Several individual risk factors for COVID-19 disease mortality have been postulated, including male sex, age, pollution, co-morbidty and ethnicity.
The influence and interactions of these factors across Great Britain, and in different care settings, is unknown. Relationship of these factors to deaths unrelated to COVID-19 have also yet to be explored.
In this ecological study of local authority death rates, air pollution was a significant risk factors for mortality from COVID-19 across all care settings. Air temperature, however, was protective.
Local authority being in Scottish was a significant risk factor for COVID-19 related deaths in the care home setting.
Local authority having a higher proportion of people from black, Asian and minority ethnic groups was a significant risk factor for COVID-19 related deaths in the hospital setting.
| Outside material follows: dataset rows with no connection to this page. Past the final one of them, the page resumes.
-- ==== Sys2Proof/Machine/Objects.lean ====
section
/-! DEFINITION. Field objects (spec/07_kneaders.md R201 to R206, R216 to R219; spec/10_can_fd_and_mvb.md R296, R297, R305, R306, R313;
spec/09_ethernet_ports_and_switch.md R276): where an object's data lies, STAGE and LIVE, flips and resyncs. -/

namespace Sys2Proof.Machine

/-! Field memories. -/

def canRam (c : Nat) : Nat := 0x6E0000 + 0x4000 * c
def canBuf (c b : Nat) : Nat := canRam c + 160 * b
def canCfg (c b : Nat) : Nat := canRam c + 0x3C00 + 16 * b
def canFifo (c f i : Nat) : Nat := canRam c + (if f = 0 then 0x2800 else 0x3200) + 80 * i
def mvbRam (j : Nat) : Nat := 0x640000 + 0x8000 * j
def mvbData (j e : Nat) : Nat := mvbRam j + 64 * e
def mvbCfg (j e : Nat) : Nat := mvbRam j + 0x4000 + 16 * e
def trdpTx (e : Nat) : Nat := 0x698000 + 64 * e
def trdpRx (e : Nat) : Nat := 0x6A0000 + 32 * e
def trdpPool : Nat := 0x700000

/-- Engine shared memory of a channel (R231), which holds LIVE of engine objects; their STAGE has no address in the map (log entry 30). -/
def sharedMem : Line → Nat
  | .A => 0x280000
  | .B => 0x480000
def sharedStage : Line → Nat
  | .A => 0x30000000
  | .B => 0x30100000

/-- A big-endian number of `n` bytes in memory. -/
def State.beNat (s : State) (a n : Nat) : Nat := natOfBE (s.bytes a n)

/-- A word with byte 0 in bits 31:24 (R296). -/
def State.beWord (s : State) (a : Nat) : Nat := s.beNat a 4
def State.setBeWord (s : State) (a v : Nat) : State := s.setBytes a (bytesBE 4 v)

/-! CAN and MVB configuration entries. -/

def State.canWord (s : State) (c b w : Nat) : Nat := s.beWord (canCfg c b + 4 * w)
def State.canEn (s : State) (c b : Nat) : Bool := bitOf (s.canWord c b 0) 31
def State.canTx (s : State) (c b : Nat) : Bool := s.canEn c b && bitOf (s.canWord c b 0) 30
def State.canRx (s : State) (c b : Nat) : Bool := s.canEn c b && !bitOf (s.canWord c b 0) 30

/-- Data length of a 3-bit code (R297). -/
def canLen (code : Nat) : Nat := [8, 12, 16, 20, 24, 32, 48, 64].getD (code % 8) 8
def State.canDataLen (s : State) (c b : Nat) : Nat := canLen (s.canWord c b 0 / 2 ^ 26)

def State.mvbWord (s : State) (j e w : Nat) : Nat := s.beWord (mvbCfg j e + 4 * w)
def State.mvbDir (s : State) (j e : Nat) : Nat := s.mvbWord j e 0 / 2 ^ 29 % 4
def State.mvbFcode (s : State) (j e : Nat) : Nat := s.mvbWord j e 0 / 2 ^ 26 % 8
def State.mvbAddr (s : State) (j e : Nat) : Nat := s.mvbWord j e 0 % 2 ^ 12
def State.mvbEn (s : State) (j e : Nat) : Bool := bitOf (s.mvbWord j e 0) 31

/-- The port size of an F-code: 2, 4, 8, 16 or 32 bytes (R312). -/
def mvbSize (fcode : Nat) : Nat := if fcode ≤ 4 then 2 ^ (fcode + 1) else 0

/-- A TRDP transmit entry's fields (R276). -/
def State.trdpTxLen (s : State) (e : Nat) : Nat := min 1432 (s.beNat (trdpTx e + 20) 2)
def State.trdpLiveSel (s : State) (e : Nat) : Bool := bitOf (s.byte (trdpTx e)).toNat 1
def State.trdpBuf (s : State) (e : Nat) (second : Bool) : Nat :=
  trdpPool + 64 * (s.beNat (trdpTx e + 22) 2 + if second then (s.trdpTxLen e + 63) / 64 else 0)

/-! Objects (R201). Spaces: 1 LOAF_UID, 2 LOAF_SLOT, 3 CAN, 4 MVB, 5 TRDP, 6 ENG, 7 DOUGH. -/

def canObj (c b : Nat) : Obj := ⟨3, c * 256 + b, .A⟩
def mvbObj (j e : Nat) : Obj := ⟨4, j * 256 + e, .A⟩
def trdpObj (e : Nat) : Obj := ⟨5, e, .A⟩

/-- The data length of a destination object (R201). -/
def State.objLen (s : State) (o : Obj) : Nat :=
  match o.space with
  | 3 => s.canDataLen (o.id / 256) (o.id % 64)
  | 4 => mvbSize (s.mvbFcode (o.id / 256) (o.id % 256))
  | 5 => s.trdpTxLen o.id
  | 6 => min 8192 (0x40000 - 64 * o.id)
  | _ => 0

/-- Where a destination object's STAGE data lies. -/
def State.objStage (s : State) (o : Obj) : Nat :=
  match o.space with
  | 3 => canBuf (o.id / 256) (o.id % 64) + 16
  | 4 => mvbData (o.id / 256) (o.id % 256)
  | 5 => s.trdpBuf o.id (!s.trdpLiveSel o.id)
  | _ => sharedStage o.chan + 64 * o.id

/-- Pairs (STAGE, LIVE, size) of an object's two buffers. TS of a CAN buffer stays with LIVE (R296). -/
def State.objParts (s : State) (o : Obj) : List (Nat × Nat × Nat) :=
  match o.space with
  | 3 =>
    let a := canBuf (o.id / 256) (o.id % 64)
    [(a, a + 80, 8), (a + 16, a + 96, 64)]
  | 4 => let a := mvbData (o.id / 256) (o.id % 256); [(a, a + 32, 32)]
  | 5 => [(s.trdpBuf o.id (!s.trdpLiveSel o.id), s.trdpBuf o.id (s.trdpLiveSel o.id), s.trdpTxLen o.id)]
  | _ => [(sharedStage o.chan + 64 * o.id, sharedMem o.chan + 64 * o.id, s.objLen o)]

/-- The record of a WRITTEN object, if it is (R216). -/
def State.stagedOf (s : State) (o : Obj) : Option Staged := s.staged.find? fun x => x.obj = o

/-- Mark an object WRITTEN, with the job that wrote it, or the channel whose engine did. -/
def State.markWritten (s : State) (o : Obj) (prov : Bool) (writer : Option Writer) (engine : Option Line) : State :=
  match s.stagedOf o with
  | some _ => { s with staged := s.staged.map fun x =>
      if x.obj = o then { x with
        prov := x.prov || prov
        writers := (x.writers.filter fun y => writer.all fun w => !(y.chan == w.chan && y.job == w.job)) ++ writer.toList
        engines := x.engines ++ (engine.toList.filter fun w => !x.engines.contains w) }
      else x }
  | none => { s with staged := s.staged ++ [⟨o, prov, writer.toList, engine.toList⟩] }

def State.clearWritten (s : State) (o : Obj) : State := { s with staged := s.staged.filter fun x => x.obj != o }

/-- A resync: LIVE over STAGE, WRITTEN cleared (R216). -/
def State.resync (s : State) (o : Obj) : State :=
  (s.each (s.objParts o) fun p s => s.copyRange p.2.1 p.1 p.2.2).clearWritten o

/-! CAN transmit requests (R306, R310). -/

def State.withCan (s : State) (c : Nat) (f : CanBus → CanBus) : State := { s with canBus := modifyAt s.canBus c f }

def State.txPending (s : State) (c : Nat) : Nat := s.get64 (CAN.TX_REQ_LO c) (CAN.TX_REQ_HI c)
def State.setTxPending (s : State) (c v : Nat) : State := s.set64 (CAN.TX_REQ_LO c) (CAN.TX_REQ_HI c) v

/-- Set a transmit request: `auto` for a periodic or on-flip one. Setting it clears STATUS. -/
def State.canRequest (s : State) (c b : Nat) (auto : Bool) : State :=
  if !s.canTx c b then s
  else if s.flag (CAN.CAN_STAT_LISTEN_ACT c) then (if auto then s else s.count (CAN.LISTEN_TX_CNT c))
  else if auto && bitOf (s.txPending c) b then s.count (CAN.PERIOD_SKIP_CNT c)
  else (s.setTxPending c (withBit (s.txPending c) b true)).setBeWord (canCfg c b + 12) 0

/-- Before a flip at `at_`: the LIVE element of a transmit buffer, for a frame started before the flip (R217, R305). Those of a buffer without a
request have served. -/
def State.keepFormer (s : State) (o : Obj) (at_ : BitVec 64) : State :=
  let (c, b) := (o.id / 256, o.id % 64)
  if o.space = 3 then
    let pends := bitOf (s.txPending c) b
    s.withCan c fun k => { k with former :=
      (k.former.filterMap fun x => if x.buffer = b then (if pends then some { x with early := false } else none) else some x)
        ++ [⟨b, at_, s.bytes (canBuf c b + 80) 80, false⟩] }
  else s

/-- A flip of a WRITTEN object (R217): STAGE becomes LIVE, and the former LIVE is resynced; a CAN buffer with TRIG on flip requests
transmission (R306). `at_` is the flip's instant. -/
def State.flip (s : State) (o : Obj) (at_ : BitVec 64) : State :=
  match s.stagedOf o with
  | none => s
  | some _ =>
    if o.space = 5 then
      let a := trdpTx o.id
      let t := s.setByte a (BitVec.ofNat 8 (withBit (s.byte a).toNat 1 (!s.trdpLiveSel o.id)))
      t.resync o
    else
      let s := (s.keepFormer o at_).each (s.objParts o) fun p s => s.copyRange p.1 p.2.1 p.2.2
      let s := s.clearWritten o
      if o.space = 3 && bitOf (s.canWord (o.id / 256) (o.id % 64) 0) 25 then s.canRequest (o.id / 256) (o.id % 64) true else s

/-- What the tick does with every WRITTEN object at clock 40, 100 ns on: a flip at a release, a resync at a held tick or after the loss of a lane
(R217, R219, R224). -/
def State.releaseObjects (s : State) (release : Bool) : State :=
  let s := s.each s.staged fun x s => if release && !s.held.contains x.obj then s.flip x.obj (s.ltcNs + 100) else s.resync x.obj
  { s with held := [] }

/-- Two objects share bytes: engine objects start every 64 bytes and are 8,192 long (R201). -/
def Obj.overlaps (a b : Obj) : Bool :=
  a == b || (a.space == 6 && b.space == 6 && a.chan == b.chan && decide (a.id < b.id + 128) && decide (b.id < a.id + 128))

/-- STAGE of the object holds data derived from a PROVISIONAL read of this cycle (R218, R222). -/
def State.holdsProv (s : State) (o : Obj) : Bool := s.staged.any fun x => x.prov && x.obj.overlaps o

/-- The channel of an engine. -/
def Requester.channel : Requester → Option Line
  | .engine c _ => some c
  | _ => none

/-- A write by the host or an engine into an object's STAGE (R305). -/
def State.stageWrite (s : State) (who : Requester) (o : Obj) (addr : Nat) (bytes : List Byte) : State :=
  (s.setBytes addr bytes).markWritten o false none who.channel

/-- A flip asked for by TX_FLIP or PORT_FLIP: with provisional-derived data it waits for the release (R305). -/
def State.flipNow (s : State) (o : Obj) : State := if s.holdsProv o || s.held.contains o then s else s.flip o s.ltcNs

end Sys2Proof.Machine
end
This study highlights the value of open access data in driving research and informing public policy.
Data Availability
Data and code are openly available via the link provided.
Funding Sources
SPL is funded by a Clinical Academic Fellowship from the Chief Scientist Office, Scotland (CAF/19/04). JC is funded by the Wellcome Trust (104025/Z/14/Z). The funders had no direct role in this study.
Ethics Statement
Ethical approval was not required for this ecological study utilising open data sources.
Transparency Statement
SPL conceptualised, analysed the data and wrote the manuscript. DJL analysed the data and wrote the manuscript. JH, RU, JC and GG critically evaluated and revised the manuscript. BC and PKM analysed the data and critically evaluated and revised the manuscript. The corresponding author attests that all listed authors meet authorship criteria and that no others meeting the criteria have been omitted. This publication is the work of the authors who will serve as guarantors for the contents of this paper.
Conflicts of Interest
The authors have no conflicts to declare.